19.12.07

Swamp the country with them

When I lived and worked in Malawi in the late 1980s and early 1990s, I realised that a good strategy would be to help out the country by doing things like swamping it with Lego sets and Meccano sets and so on. I suggested that because I was finding that even some of my smartest students have visual and spatial awareness problems. I concluded that if they had been encouraged to think in the abstract from an early age, it would help.

 

The idea is a big one: swamp the entire country with these resources. Firstly, that would mean that they would have no resale value. I was well aware that the recipients of aid sometimes sold what they were given either because they needed the money for something else or they didn’t want what was being given to them. So, by swamping the market, the resale value would be very low. Secondly, I didn’t think that any one group should be privileged when another one wasn’t, so no favouritism or attempts at setting up a hierarchy of needs.

 

That never happened, of course, because the aid agencies weren’t smart enough to think like that.

 

On another topic but still in Malawi, I also once suggested to a chap from the Food and Agricultural Organisation of the United Nations that they set up a training scheme whereby they train local people to use ploughs to help them with their maize and other plots. Immediately, this goon came back with the problem of financing and maintaining the Oxen they would need. I have to say I couldn’t make him see that they didn’t need Oxen to drive the simple plough that I was talking about and that Piers the Ploughman had used in Medieval England! I walked away from him in the end as I couldn’t stand to think that this oaf was responsible for so much misery with his ridiculous ideas. It’s still the case that the FAO gives away mountains of food aid when what people need as much as anything is the wherewithal to feed themselves. Of course, I realise that there are problems with teaching a man to fish ...

 

Now, what got me on to all of this? Well, I talked about this sort of thing to one of my neighbours the other week and today he brought me an article from The Halifax Evening Courier of 5th December 2007 in which it says that Bart Spicer of Sowerby Bridge is trying to convince all 17,500 primary schools in the UK will buy and use a product from Holland called Brickadoo ... which is a building toy comprising bricks and so on similar to Lego but with significant differences ...

 

Yet again, you heard it here first! Well Done Bart, of course.

 

DW

 

4 comments:

Anonymous said...

Show your social awareness, apply for Lottery Funding and YOU contact schools etc with your idea - and lego sets....

duncanwil said...

Another anonymous comment that I will respond to:

Show your social awareness, apply for Lottery Funding and YOU contact schools etc with your idea: and lego sets....

Firstly, I did discuss this matter whilst I was in Malawi and I still discuss it now. I travel a lot and I meet people who may be in a position to take action on what I say. I have influenced some things; but this is not one of them I am sorry to say. As for lottery funding: I have to confess I hadn't thought of that and I may well do that.
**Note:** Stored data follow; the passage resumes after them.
-- ==== Sys2Proof/Machine/SeqAlu.lean ====
section
/-! DEFINITION. Sequencer integer, immediate, comparison, selection and predicate instructions (R199 to R204). -/
namespace Sys2Proof.Machine

/-- wrap(i64, x + y) (R199). -/
def execAdd (d a b : BitVec 6) (s : State) : Out := seqRRR s d a b fun x y => x + y
/-- wrap(i64, x − y) (R199). -/
def execSub (d a b : BitVec 6) (s : State) : Out := seqRRR s d a b fun x y => x - y
/-- wrap(i64, x · y) (R199). -/
def execMul (d a b : BitVec 6) (s : State) : Out := seqRRR s d a b fun x y => x * y
/-- The high half of the signed product (R199). -/
def execMulh (d a b : BitVec 6) (s : State) : Out := seqRRR s d a b fun x y => mulHigh x y
/-- The high half of the natural product (R199). -/
def execMulhn (d a b : BitVec 6) (s : State) : Out := seqRRR s d a b fun x y => mulHighN x y
/-- The signed quotient, truncating (R103). -/
def execDiv (d a b : BitVec 6) (s : State) : Out := seqRRR s d a b fun x y => divS x y
/-- The natural quotient (R103). -/
def execDivn (d a b : BitVec 6) (s : State) : Out := seqRRR s d a b fun x y => divN x y
/-- The signed remainder (R103). -/
def execRem (d a b : BitVec 6) (s : State) : Out := seqRRR s d a b fun x y => remS x y
/-- The natural remainder (R103). -/
def execRemn (d a b : BitVec 6) (s : State) : Out := seqRRR s d a b fun x y => remN x y
/-- sat(i64, x + y) (R102). -/
def execAdds (d a b : BitVec 6) (s : State) : Out := seqRRR s d a b fun x y => satI64 (x.toInt + y.toInt)
/-- sat(i64, x − y) (R102). -/
def execSubs (d a b : BitVec 6) (s : State) : Out := seqRRR s d a b fun x y => satI64 (x.toInt - y.toInt)
/-- x and y (R199). -/
def execAnd (d a b : BitVec 6) (s : State) : Out := seqRRR s d a b fun x y => x &&& y
/-- x or y (R199). -/
def execOr (d a b : BitVec 6) (s : State) : Out := seqRRR s d a b fun x y => x ||| y
/-- x xor y (R199). -/
def execXor (d a b : BitVec 6) (s : State) : Out := seqRRR s d a b fun x y => x ^^^ y
/-- x and not y (R199). -/
def execAndn (d a b : BitVec 6) (s : State) : Out := seqRRR s d a b fun x y => x &&& ~~~y
/-- x or not y (R199). -/
def execOrn (d a b : BitVec 6) (s : State) : Out := seqRRR s d a b fun x y => x ||| ~~~y
/-- x shifted left by y[5:0] (R199). -/
def execShl (d a b : BitVec 6) (s : State) : Out := seqRRR s d a b fun x y => x <<< (y.toNat % 64)
/-- x shifted right, logically, by y[5:0] (R199). -/
def execShr (d a b : BitVec 6) (s : State) : Out := seqRRR s d a b fun x y => x >>> (y.toNat % 64)
/-- x shifted right, arithmetically, by y[5:0] (R199). -/
def execSra (d a b : BitVec 6) (s : State) : Out := seqRRR s d a b fun x y => x.sshiftRight (y.toNat % 64)
/-- x rotated left by y[5:0] (R199). -/
def execRol (d a b : BitVec 6) (s : State) : Out := seqRRR s d a b fun x y => x.rotateLeft (y.toNat % 64)
/-- The signed minimum (R199). -/
def execMin (d a b : BitVec 6) (s : State) : Out := seqRRR s d a b fun x y => smin x y
/-- The signed maximum (R199). -/
def execMax (d a b : BitVec 6) (s : State) : Out := seqRRR s d a b fun x y => smax x y
/-- The natural minimum (R199). -/
def execMinn (d a b : BitVec 6) (s : State) : Out := seqRRR s d a b fun x y => bmin x y
/-- The natural maximum (R199). -/
def execMaxn (d a b : BitVec 6) (s : State) : Out := seqRRR s d a b fun x y => bmax x y
/-- Leading zero bits, 64 for zero (R199). -/
def execClz (d a : BitVec 6) (s : State) : Out := seqRR s d a fun x => BitVec.ofNat 64 (clzBits 64 x.toNat)
/-- Trailing zero bits, 64 for zero (R199). -/
def execCtz (d a : BitVec 6) (s : State) : Out := seqRR s d a fun x => BitVec.ofNat 64 (ctzBits 64 x.toNat)
/-- One bits (R199). -/
def execPopc (d a : BitVec 6) (s : State) : Out := seqRR s d a fun x => BitVec.ofNat 64 (popBits 64 x.toNat)
/-- Bit i of the result is bit 63 − i (R199). -/
def execBrev (d a : BitVec 6) (s : State) : Out := seqRR s d a fun x => BitVec.ofNat 64 (revBits 64 x.toNat)
/-- s(a) + sext(imm14) (R200). -/
def execAddi (d a : BitVec 6) (i : BitVec 14) (s : State) : Out := seqRR s d a fun x => x + sx i
/-- s(a) and sext(imm14) (R200). -/
def execAndi (d a : BitVec 6) (i : BitVec 14) (s : State) : Out := seqRR s d a fun x => x &&& sx i
/-- s(a) or sext(imm14) (R200). -/
def execOri (d a : BitVec 6) (i : BitVec 14) (s : State) : Out := seqRR s d a fun x => x ||| sx i
/-- s(a) xor sext(imm14) (R200). -/
def execXori (d a : BitVec 6) (i : BitVec 14) (s : State) : Out := seqRR s d a fun x => x ^^^ sx i
/-- Left shift by an immediate (R200). -/
def execShli (d a n : BitVec 6) (s : State) : Out := seqRR s d a fun x => x <<< n.toNat
/-- Logical right shift by an immediate (R200). -/
def execShri (d a n : BitVec 6) (s : State) : Out := seqRR s d a fun x => x >>> n.toNat
/-- Arithmetic right shift by an immediate (R200). -/
def execSrai (d a n : BitVec 6) (s : State) : Out := seqRR s d a fun x => x.sshiftRight n.toNat
/-- Left rotation by an immediate (R200). -/
def execRoli (d a n : BitVec 6) (s : State) : Out := seqRR s d a fun x => x.rotateLeft n.toNat
/-- sext(imm20), untainted (R201). -/
def execLi (d : BitVec 6) (i : BitVec 20) (s : State) : Out := .next (s.seqPure fun st => st.wr d (sx i) false)
/-- Bits [39:20] replaced, the rest and the taint of d kept (R201). -/
def execLui (d : BitVec 6) (i : BitVec 20) (s : State) : Out :=
  seqRR s d d fun x => x.extractLsb' 40 24 ++ i ++ x.extractLsb' 0 20
/-- Bits [63:40] replaced by imm20 sign-extended to 24 bits (R201). -/
def execLuh (d : BitVec 6) (i : BitVec 20) (s : State) : Out :=
  seqRR s d d fun x => i.signExtend 24 ++ x.extractLsb' 0 40
/-- pd := cond(s(a), s(b)) (R202). -/
def execCmp (p : BitVec 3) (c : BitVec 4) (a b : BitVec 6) (s : State) : Out :=
  seqPred s p fun r => condInt c.toNat (r.rs a) (r.rs b)
/-- pd := cond(s(a), sext(imm13)) (R202). -/
def execCmpi (p : BitVec 3) (c : BitVec 4) (a : BitVec 6) (i : BitVec 13) (s : State) : Out :=
  seqPred s p fun r => condInt c.toNat (r.rs a) (sx i)
/-- s(a) when the predicate, negated when n is 1, holds, else s(b); the taint is the OR of both (R203). -/
def execSel (d a b : BitVec 6) (n : BitVec 1) (p : BitVec 3) (s : State) : Out :=
  .next (s.seqPure fun st => st.wr d (if st.view.rp p != decide (n = 1) then st.view.rs a else st.view.rs b)
    (st.view.taintOf a || st.view.taintOf b))
/-- The AND of two predicates (R204). -/
def execPand (d a b : BitVec 3) (s : State) : Out := seqPred s d fun r => r.rp a && r.rp b
/-- The OR of two predicates (R204). -/
def execPor (d a b : BitVec 3) (s : State) : Out := seqPred s d fun r => r.rp a || r.rp b
/-- The XOR of two predicates (R204). -/
def execPxor (d a b : BitVec 3) (s : State) : Out := seqPred s d fun r => r.rp a != r.rp b
/-- The inverse of a predicate (R204). -/
def execPnot (d a : BitVec 3) (s : State) : Out := seqPred s d fun r => !(r.rp a)
/-- A copy of a predicate (R204). -/
def execPmov (d a : BitVec 3) (s : State) : Out := seqPred s d fun r => r.rp a
/-- Writes 1 (R204). -/
def execPset (d : BitVec 3) (s : State) : Out := seqPred s d fun _ => true
/-- Writes 0 (R204). -/
def execPclr (d : BitVec 3) (s : State) : Out := seqPred s d fun _ => false

end Sys2Proof.Machine
end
The point of my post though was to offer support of the gentleman who is trying to do something similar here in the UK and I told my Malawi story partly to show that I had a similar idea but that there are other people who have the power to take decisions and they are very reluctant to share their power. I also tried to show that some of the people taking some of the decisions may not be the best people to do so.

DW

Bart Spicer said...

Hi Duncan,
I read your blog (purely by accident) and it is interesting to note that the UK educational curriculum does not encompass creative learning for youngsters in the same way that their counterparts in Holland, Germany, France etc do.
This is where the word Oaf that you aptly applied to the man from the FAO comes in. Our country is full of them, and most are emanating from the unelected quangos that make decisions on our behalf without consultation, and our taxes pay for it!
Oh well, maybe I am a grumpy old man, but that's my view in general.
Brickadoo is getting into some schools, and I have other ideas on that, but it is the consumer market that I am reaching out to in the main.
Hope you succeed with your aims over there in Thailand. I used to do military work up there in the late 60's when I was in the Army. Loved it.
Regards
Bart

duncanwil said...

Thanks Bart, I am happy you found me. I will tell my neighbour as I'm sure it will make his day.

My trips to Bangkok are a mixture of business and pleasure and so far so good.